During the summer of 2022, a fifteen-year-old boy, trying to earn a living in the traditional way of washing windshields at stop lights, faced a bat-whiling driver who took the time to park his car in the middle the street and chase after him. The teenager had a gun in his possession, then in his hand. He fired five shots, killing the 48-year-old white man.
Michael S. Harrison, Baltimore City’s police commissioner, said the arrest “is another sad reminder that guns are too easily accessible to our young people.” Nothing was said about the frequency of bats in the hands of older white men. When the threat is backed by a history of unaccountable crimes, like Emmitt Till, why do we question why young black people seek to protect themselves? It is because, by color alone, they are feared.
White people fear young black teens in the affluent area of the inner harbor. The masses of white people strongly support for moving the “squeezee kids” of that and other influential sites in Baltimore City. Don’t believe me? Look at the map published on where squeeze kids can seek their trade. Not a lot has changed since the real-estate redlining in the city—defined spaces where young black men should exist.
Let’s go back in history for a minute. Yes, history, but still the reality. George Zimmerman chased after Trayvon Martin as he walked home from the convenience store with candy and tea. George said that Trayvon looked suspicious. He said he was attacked by the young, barely 17-year-old boy and shot him in self-defense. No one saw anything to dispute this, and George was able to walk away.
Often, black people are killed and blamed for their death. Why wasn’t the white guy blamed for chasing a child with a bat? Why did he have the bat in his car? How often did he chase after black people before his death? We will most likely not know the answer to these questions. Why? Because it might make the white person look guilty. Giving a viable excuse is much better than saying they should have stayed in the car or left the bat at home.
When the police sat on George Floyd, robbing him of his breath, comfort, and life, people did not hesitate to make it all about how George was wrong. “He was trying to pass a twenty-dollar fake bill.” Oh, yes, he must deserve to be dead. “He didn’t want to be put in the car because he feared being trapped.” Oh.
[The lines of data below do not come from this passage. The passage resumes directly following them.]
-- ==== Sys2Proof/Machine/HostCommands.lean ====
section
/-! DEFINITION. The host commands (`44_host_commands_scheduler.md` R210 to R216), construction
(`60_exceptions.md` R293) and the placing of a program's first instruction for `withFetchWord`. -/

namespace Sys2Proof.Machine

/-! ### Construction -/

/-- Why an engine cannot be constructed (`00_scope.md` R6, log 17). -/
inductive ConstructError where
  /-- `InvalidSize` (R6, R293): the core would have no cell. -/
  | invalidSize
  /-- The size is above R6's bound `2^32`; the name is the model's. -/
  | sizeAboveBound
deriving DecidableEq, Repr

/-- Construct an engine (R6, R293, `70_reset_and_hazards.md` R330). -/
def construct (size maxCycles : Nat) (maxProcesses : Nat := 64)
    (base : IndirectBase := .intermediate) : Except ConstructError State :=
  if h : 0 < size then
    if h' : size ≤ 2 ^ 32 then .ok (State.resetWith ⟨size, maxCycles, maxProcesses, base, h, h'⟩)
    else .error .sizeAboveBound
  else .error .invalidSize

/-! ### Commands -/

/-- Copy the Instructions to `o (+) j, o (+) (j+1), …`, values reduced modulo `S` (R211). -/
def copyProgram (o : Nat) : Nat → List Instr → State → State
  | _, [], s => s
  | j, i :: is, s =>
    copyProgram o (j + 1) is (s.writeCell (s.after o j) (normalize s.cfg.coreSize i))

/-- `loadProgram(instructions, offset, player)` (R211, R292; error order R301 (b)). -/
def loadProgram (is : List Instr) (offset : Int) (k : Player) (s : State) :
    Except LoadError State :=
  if s.cfg.coreSize < is.length then .error .tooManyInstructions
  else if s.loaded.get k then .error .alreadyLoaded
  else
    let o := fmod offset s.cfg.coreSize
    let t := (copyProgram o 0 is s).pushBack k o
    .ok { t with loaded := t.loaded.set k true }

/-- `loadProgram(bytes, offset, player)` (R212). -/
def loadBinary (bytes : List Byte) (offset : Int) (k : Player) (s : State) :
    Except LoadError State :=
  loadProgram (decodeProgram bytes) offset k s

/-- `reset()` (R213): the state of `10_state.md` R36 with the same parameters. The model's own
`pending` and `response` are not the engine's and stay (log 7). -/
def hostReset (s : State) : State :=
  { State.resetWith s.cfg with pending := s.pending, response := s.response }

/-- `clearReports()` (R214). -/
def clearReports (s : State) : State :=
  { s with report := ⟨Report.empty, Report.empty⟩ }

/-- The observers (R215) and `peek` (R216); an address outside the core is a fault (log 11). -/
def observe (q : Query) (s : State) : Host.Outcome Response Fault Refusal :=
  match q with
  | .roundState => .next (.round s.roundState)
  | .currentCycle => .next (.count s.currentCycle)
  | .isLoaded k => .next (.flag (s.loaded.get k))
  | .processCount k => .next (.count (s.processCount k))
  | .report k => .next (.report (s.report.get k))
  | .peek a => if a < s.cfg.coreSize then .next (.cell (s.readCell a)) else .fault .outOfCore

/-- A command that raises an error changes nothing (`00_scope.md` R14, R210). -/
def loadOutcome (s : State) : Except LoadError State → State × Response
  | .ok t => (t, .done)
  | .error e => (s, .loadError e)

/-- One command, from state and arguments to state and result (R210). -/
def perform (c : Command) (s : State) : Host.Outcome (State × Response) Fault Refusal :=
  match c with
  | .reset => .next (hostReset s, .done)
  | .loadProgram is offset k => .next (loadOutcome s (loadProgram is offset k s))
  | .loadBinary bytes offset k => .next (loadOutcome s (loadBinary bytes offset k s))
  | .executeCycle => andThen (executeCycle s) fun t => .next (t, .round t.roundState)
  | .clearReports => .next (clearReports s, .done)
  | .observe q => andThen (observe q s) fun r => .next (s, r)

/-! ### The machine's step -/

/-- The command the engine performs next, and the commands left: the first one the host has issued,
or `executeCycle` when none is pending (log 7). -/
def nextCommand (s : State) : Command × List Command :=
  match s.pending with
  | [] => (.executeCycle, [])
  | c :: cs => (c, cs)

/-- Perform the next command and keep its result in `response` (log 8). -/
def performNext (s : State) : Host.Outcome State Fault Refusal :=
  andThen (perform (nextCommand s).1 { s with pending := (nextCommand s).2 }) fun tr =>
    .next { tr.1 with response := some tr.2 }

/-! ### Placing an instruction where the next step fetches (logs 15, 16) -/

/-- The state in which the next step is a cycle whose player-1 turn executes `i`: `i` is stored, as
a load stores it (R211), where player 1's front process stands (a process at address 0 is seeded
if there is none); player 1 is loaded, the round is `ONGOING`, a cycle is left, no command is
pending. -/
def placeFirst (i : Instr) (s : State) : State :=
  let q := match s.queue.p1 with
    | [] => [0]
    | p :: q => if p < s.cfg.coreSize then p :: q else [0]
  let t := s.writeCell (q.headD 0) (normalize s.cfg.coreSize i)
  { t with
    queue := ⟨q, t.queue.p2⟩
    loaded := ⟨true, t.loaded.p2⟩
    roundState := .ongoing
    currentCycle := if t.currentCycle < t.cfg.maxCycles then t.currentCycle else 0
    pending := [] }

/-- `placeFirst` of the instruction the decoder reads from a table word; a word it rejects ends the
stream before any instruction (`30_encoding.md` R100) and places nothing. -/
def placeTableWord (nbits w : Nat) (s : State) : State :=
  match decodeTableWord nbits w with
  | some i => placeFirst i s
  | none => s

end Sys2Proof.Machine
end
Yes, he must deserve to be dead because he did not comply. “He had drugs in his system.” Oh, yes, he deserved to be dead.
None of that warranted killing him as he lay on the ground, begging to breathe. No one listened, no one rendered aid until he stopped breathing, just like Freddy Gray, just like all the others. Breonna Taylor was said to have drugs in her home, thus explaining the need for the raid. None were found.
Yet people fight the saying “black lives matter.” If all lives truly mattered, why aren’t more white people screaming that this is an abuse of power and a grievance against constitutional rights? If all lives mattered, we would not have to point out that black lives matter, too.